If you have two versions of a treatment (say $0$ and $1$ for control and experimental treatment) then each subject has two potential outcomes $Y_i(1)$ and $Y_i(0)$ but **only one observed outcome**. These potential outcomes are interesting to derive causal interpretation of the treatment effect.

The consistency implies that the observed outcome of a subject is the potential outcome associated with the treatment the subject effectively received. That is,

- If the subject $i$ received treatment $1$ then $Y_i = Y_i(1)$
- If the subject $i$ received treatment $0$ then $Y_i = Y_i(0)$

Or, said differently, if $D_i$ is the treatment indicator then by consistency $D_i = 1 \Rightarrow Y_i = Y_i(1)$ which gives
$$
E(Y_i \mid D_i = 1) = E(Y_i(1) \mid D_i = 1)
$$

Idem for $D_i = 0$ we have

$$
E(Y_i \mid D_i = 0) = E(Y_i(0) \mid D_i = 0)
$$

The consistency is invoked here because the first line uses the observed outcome while the second uses the potential outcomes (which carry a "causal" interpretation).

The consistency may seem "obvious" but I think they are experiments for which it may not hold.

The step 2 is simply the step 1 plus the term $E(Y_i(0) \mid D_i = 1) - E_(Y_i(0) \mid D_i = 1)$ which is $0$. Introducing this term allows to decompose the difference of **observed outcomes** between the two treatment arm
$$
A = E(Y_i \mid D_i= 1) - E(Y_i \mid D_i = 0)
$$

as
$$
B = E(Y_i(1) - Y_i(0) \mid D_i = 1)
$$
plus
$$
C = E(Y_i(0) \mid D_i = 1) - E(Y_i(0) \mid D_i = 0)
$$
The term "B" is "the average treatment effect on the treated" (ATT).
It's an average because of the expectation, of the treatment effect because of $Y_i(1) - Y_i(0)$ and "on the treated" because we take this expectation conditional on $D_i =1$ that is for the subjects on the experimental arm.

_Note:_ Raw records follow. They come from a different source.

/-- A hart waits for something that it tries again. -/
def Hart.retries (h : Hart) : Bool := match h.status with
  | .stalled .retry => true
  | .stalled (.rcf _ _ _ _) | .stalled (.token _) | .stalled (.lanes _) | .stalled (.matrix _ _) | .stalled (.barrier _ _)
  | .stalled (.monitor _) | .stalled (.reclaim _) | .stalled (.beats _) | .absent | .running | .heldInFault | .frozen => false

/-- A younger form may issue past this one while it waits for its turn: it stalls no issue (R25), and neither leaves the
program nor clears the FIFOs. -/
def Instr.passable (i : Instr) : Bool :=
  match i with
  | .vcvt .. | .mop .. | .mrow .. | .vamo .. | .vamoSwap .. | .vldm .. | .fence .. | .strl .. | .csrr .. | .csrw ..
  | .csrs .. | .csrc .. | .xsend .. | .xrecv .. | .amsg .. | .launch .. | .claim .. | .vsave .. | .slwb .. | .mrel ..
  | .vfetch .. => true
  | _ => i.effect != .whole

/-- A form that reads no memory and writes nothing but scalar registers and the pc: of the scalar ALU, a jump or a branch. -/
def Instr.scalarWork (i : Instr) : Bool := i.effect == .internal && i.adm.queue == 0

/-- A jump or a branch. -/
def Instr.jumps (i : Instr) : Bool :=
  match i with
  | .jal .. | .jalr .. | .beq .. | .bne .. | .blt .. | .bge .. | .bltn .. | .bgen .. | .cbeqz .. | .cbnez .. | .cj .. => true
  | _ => false

/-- A form leaves every one of some scalar registers alone, and reads none of them; a branch of 16 bits reads one. -/
def Instr.sparesAll (i : Instr) (rs : List SReg) : Bool :=
  rs.isEmpty || match i with
    | .cj _ => true
    | .cbeqz a _ | .cbnez a _ => !rs.any fun r => r.val == a.val
    | _ => rs.all i.spares

/-- The form that stands `n` forms behind the pc of the hart in focus, when those between may be passed. Forms of the scalar
ALU are worked out on a copy of the state, and jumps and branches followed, as long as they read no register that a form
passed has yet to write (`bad`). -/
def State.formAhead (ex : Instr → State → Out) : Nat → List SReg → State → Option Instr
  | n, bad, s =>
    match s.formAt s.h.pc.toNat with
    | .error _ => none
    | .ok (i, len) => match n with
      | 0 => some i
      | n + 1 =>
        if !Instr.passable i then none
        else if Instr.scalarWork i && Instr.sparesAll i bad then
          match ex i { s with held := [], h := { s.h with status := .running, ahead := [], tokens := Vector.replicate 25 8 } } with
          | .next t =>
            if t.h.status = .running ∧ t.h.tvec = s.h.tvec ∧ t.h.squash = s.h.squash then State.formAhead ex n bad t else none
          | .fault _ => none
          | .refused _ => none
        else if Instr.jumps i then none
        else State.formAhead ex n (i.destScalar.toList ++ bad) (s.modH fun h => { h with pc := h.pc + wd len })

/-- A hart that waits for a place in a token FIFO issues the next of its forms ahead of its turn, when the token that it
pops is there: the pop may free the place (R109). The depth is that of an engine queue, 16 (R356). -/
def State.issueAhead (ex : Instr → State → Out) (s : State) : State :=
  let h := s.h
  if h.resume.isSome || 16 ≤ h.ahead.length then s
  else match State.formAhead ex h.ahead.length [] s with
    | none => s
    | some i =>
      match popFifo i.stack i.adm.queue with
      | none => s.modH fun h => { h with ahead := h.ahead ++ [none] }
      | some f =>
        if h.tokens.getD f 0 = 0 then s
        else
          let s1 := s.modH fun h =>
            { h with ahead := h.ahead ++ [some f], tokens := h.tokens.setIfInBounds f (h.tokens.getD f 0 - 1) }
          if (s1.heldOf s1.h).head?.any (fun d => d.fifo.all s1.h.hasPlace)
          then s1.post (.instructionRetirement h.core h.ctx) else s1

/-- The form at the pc waits for a place in a token FIFO: its own push, or that of an older form. -/
def State.waitsForPlace (s : State) : Bool :=
  !(s.heldOf s.h).isEmpty ||
    match s.formAt s.h.pc.toNat with
    | .ok (i, _) => (pushFifo i.stack i.adm.queue).any fun f => !s.h.hasPlace f
    | .error _ => false

/-- Grants the issue slot to the first hart that is ready; one that tries again in vain is passed over, but for a BAR that now
has passed the checks of its issue (R282). With none, the machine idles. A hart that waits for a place in a token FIFO issues
ahead. -/
def tryHarts (ex : Instr → State → Out) (s : State) : List (CoreId × Ctx) → Out
  | [] => .next s
  | (c, k) :: l =>
    match s.focus c k with
    | none => tryHarts ex s l
    | some s1 =>
      match runHart ex s1.grant with
      | .next t =>
        if s1.h.retries && t.h.retries then
          let u := if t.waitsForPlace then t.issueAhead ex else t
          if u.h.ahead.length != t.h.ahead.length || t.h.barred != s1.h.barred then .next u else tryHarts ex s l
        else .next t
      | .fault f => .fault f
      | .refused r => .refused r

/-! Held forms. -/

/-- Makes the effect of a form whose push has found its place (R109): it runs on the hart as it stood when it issued, and
the hart takes back the transfers, the lost write, its record in FST and the answer that result. A form that can no longer be performed is dropped. DEDUCED, log entry 23. -/
def releaseHeld (ex : Instr → State → Out) (d : Held) (s : State) : Out :=
  match s.focus d.snap.core d.snap.ctx with
  | none => .next { s with held := s.held.erase d }
  | some s1 =>
    let cur := s1.h
    let others := s1.held.filter fun x => !(x.snap.core == cur.core && x.snap.ctx == cur.ctx)
    let mine := (s1.heldOf cur).erase d
    let run : Hart :=
      { d.snap with
        xfers := cur.xfers, ptStores := cur.ptStores, lost := cur.lost, fst := cur.fst, ahead := []
        tokens := Vector.replicate 25 0
        resume := some { pc := d.snap.pc, instr := d.instr, stripe := 0, kept := [], keptMask := 0, keptBad := [], frees := [], purse := 0 } }
    let push := fun h : Hart => match d.fifo with
      | none => h
      | some f => h.pushTok f
    let finish := fun (s : State) (h : Hart) =>
      let s2 := { s with h := push h, held := mine ++ others }
      if mine.head?.any fun x => x.fifo.all s2.h.hasPlace then s2.post (.instructionRetirement cur.core cur.ctx) else s2
    match ex d.instr { s1 with h := run, held := others } with
    | .next t =>
      if t.h.retries then .next s
      else if t.h.pc = d.snap.pc + wd (formLen d.instr) && t.h.status = .running then
        let cur := match d.instr.answerReg with
          | none => cur
          | some r =>
            let bad := t.h.poison.filter fun l => l == PLoc.sreg r
            { cur with sregs := cur.sregs.set r t.h.sregs[r]
                       poison := bad ++ cur.poison.filter fun l => l != PLoc.sreg r }
        .next (finish t { cur with xfers := t.h.xfers, ptStores := t.h.ptStores, lost := t.h.lost, fst := t.h.fst })
      else .next (finish s1 cur)
    | .fault f => .fault f
    | .refused r => .refused r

The term "C" is labelled as "selection bias" which means that subjects on the experimental arm and on the control arm may be different due to selection.

If there was no selection bias (as in a randomized treatment) both groups would be, on average, alike.
You could have given the experimental treatment to one or the other group that this would have not changed (again, on average) the results: both groups are said to be **exchangeable**.

This translates as "**the potential outcomes are the same on average for between the two groups**":

\begin{gather*}
E(Y_i(1) \mid D_i = 1) = E(Y_i(1) \mid D_i = 0) \\
E(Y_i(0) \mid D_i = 1) = E(Y_i(0) \mid D_i = 0)
\end{gather*}

If there is no selection then $E(Y_i(0) \mid D_i = 1) - E(Y_i(0) \mid D_i = 0) = 0$ and the observed difference between both groups (A) is equal to the ATT (B).